Daniel Monberg Jensen (born 25 June 1979) is a Danish former professional footballer. A central midfielder, he was known for making good passes in the final third of the field. He played more than 50 matches and scored three goals for the Denmark national team, and represented his country at the 2004 European Championship. He is the younger brother of a retired former Denmark international player Niclas Jensen.

Club career

Early career
Born in Copenhagen, Daniel Jensen started playing football at B93 in the secondary Danish 1st Division. In his time at the club he made 44 appearances scoring 9 goals. He was called up for Danish under-19 national team in September 1995, and made his senior debut for Boldklubben in the fall 1996. He played a total 16 matches and scored three goals for the under-19 national team, before he was sold to Dutch club Heerenveen in July 1998.

Heerenveen
While at Heerenveen, he played 19 games and scored two goals for the Danish under-21 national team. In February 2002, he made his Danish national team debut under national coach Morten Olsen.

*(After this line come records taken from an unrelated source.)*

/-- R388: TRANSLATION_LAYER_LOADED. -/
def execTranslationLayerLoaded (s : State) : Host.Outcome State Fault Refusal :=
  .next (if s.variant = .kv1a then s.modFlash (fun f => { f with ready := true }) else s)

/-- R250: at a safe stop every flash command that has not started ends; those whose descriptors still wait in their
rings end with them. A KV1-S answers UNIT_ABSENT instead (R2). -/
def flashStop (s : State) : State :=
  let s := (s.flash.cmds.filter (fun c => !c.started || c.op == 2 ||
    (c.op == 4 && c.programs == 0 && c.units.length == c.len))).foldl (fun s c => flashEnd s c 0xB) s
  s.ctxs.foldl (fun s c => c.2.sq.foldl (fun s q =>
    (q.2.out.filter (fun d => d.type == 3 && d.phase == .ready)).foldl (fun s d =>
      if s.variant = .kv1s then finishDesc s c.1 q.1 d.abs 8 0 else flashDone s c.1 q.1 d 0xB) s) s) s

/-! ### Host reads (R247, R248, R472) -/

/-- R247, R248: a host read has ended: its bytes go to what waits on it. Those of a failed read are poisoned. -/
def hostLand (s : State) (h : HostRead) (data : List Byte) (failed : Bool) : State :=
  match h.who with
  | .hod t tag => answerTag s t tag false data (if failed then codewords h.addr h.len else []) (unitEnd 8)
  | .copy ctx q abs ofs => landCopyPart s ctx q abs ofs data failed
  | .unit id ofs => landUnitPart s id ofs data failed
  | .engine e ofs =>
    if failed then breakForData (s.engineFails e) h.treq (resHost true)
    else (s.engineLand e ofs data).progressAll h.treq [(resHost true, h.len)]

/-- A host read ends without data: its bytes are free and poisoned. -/
def hostReadFails (s : State) (h : HostRead) : State :=
  let (bs, s) := freeBytes s h.len
  hostLand s h bs true

/-- The host tag is free again. -/
def dropHostRead (s : State) (tag : Nat) : State :=
  { s with hostReads := s.hostReads.filter (fun h => h.tag != tag) }

/-- R247, R248, R389: a completion arrives; one of an abandoned read is discarded. -/
def hostComplete (s : State) (h : HostRead) (status : Nat) (data : List Byte) : State :=
  let s := dropHostRead s h.tag
  if h.abandoned then s
  else if status = 0 then hostLand s h (fit h.len data) false
  else hostReadFails (s.bump 0x1900C 0 1) h

/-- R190: what a host read brings waits for a channel of its destination that is being trained. -/
def hostWaits (s : State) (h : HostRead) : Bool :=
  match h.who with
  | .copy ctx q abs ofs => (match s.desc? ctx q abs with
    | some d => s.stalled (cpDst d.bytes + ofs) h.len true
    | none => false)
  | _ => false

/-- R247: HOST_READ_COMPLETION. -/
def execHostReadCompletion (tag status : Nat) (data : List Byte) (s : State) : Host.Outcome State Fault Refusal :=
  .next (match s.hostReads.find? (fun h => h.tag == tag) with
    | some h => if hostWaits s h then s else hostComplete s h status data
    | none => s)

/-- R248: HOST_CPL_TIMEOUT. -/
def execHostCplTimeout (tag : Nat) (s : State) : Host.Outcome State Fault Refusal :=
  .next (match s.hostReads.find? (fun h => h.tag == tag) with
    | some h =>
      if h.sentAt + 1000000 * s.regFld 0x19008 0 0 6 ≤ s.now then
        (let s := dropHostRead s tag
         if h.abandoned then s else hostReadFails (s.bump 0x1900C 0 1) h)
      else s
    | none => s)

/-- R472: LATE_HOST_READ. -/
def execLateHostRead (tag : Nat) (s : State) : Host.Outcome State Fault Refusal :=
  .next (match s.hostReads.find? (fun h => h.tag == tag) with
    | some h => match h.treq with
      | some id => if h.sentAt + 1000 * s.regFld 0x19008 0 8 8 ≤ s.now && !h.abandoned then
          breakReq s id 4 0 (resHost true) else s
      | none => s
    | none => s)

end Sys2Proof.Machine
end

After more than 100 league matches for Heerenveen, his contract ran out in the summer 2003, and he left the club on a free transfer.

Murcia
Jensen sought a move to a club in the La Liga championship, and signed a one-year contract with newly promoted team Real Murcia in August 2003. Murcia ended last in the 2003–04 La Liga season, and Jensen was reported on his way to a number of German clubs. He was called up to the Danish team for the 2004 European Championship (Euro 2004) in June 2004. He began the Euro 2004 tournament as a part of the Danish starting line-up, and played full-time in the first two matches against Italy and Bulgaria. He was replaced by Christian Poulsen during Denmark's third match, and saw the quarter-final defeat to the Czech Republic from the bench. Back from Euro 2004, Murcia used a clause in Jensen's contract to prolong it for another two years. The extension hindered Jensen from leaving the club on a free transfer, and he was sold to German club Werder Bremen for €1 million in July 2004.

Werder Bremen
In August 2006, he was a part of the German League Cup winning Werder Bremen team. In January 2008, Jensen signed an extension to his contract with Werder Bremen, that would keep him at the club until 2011.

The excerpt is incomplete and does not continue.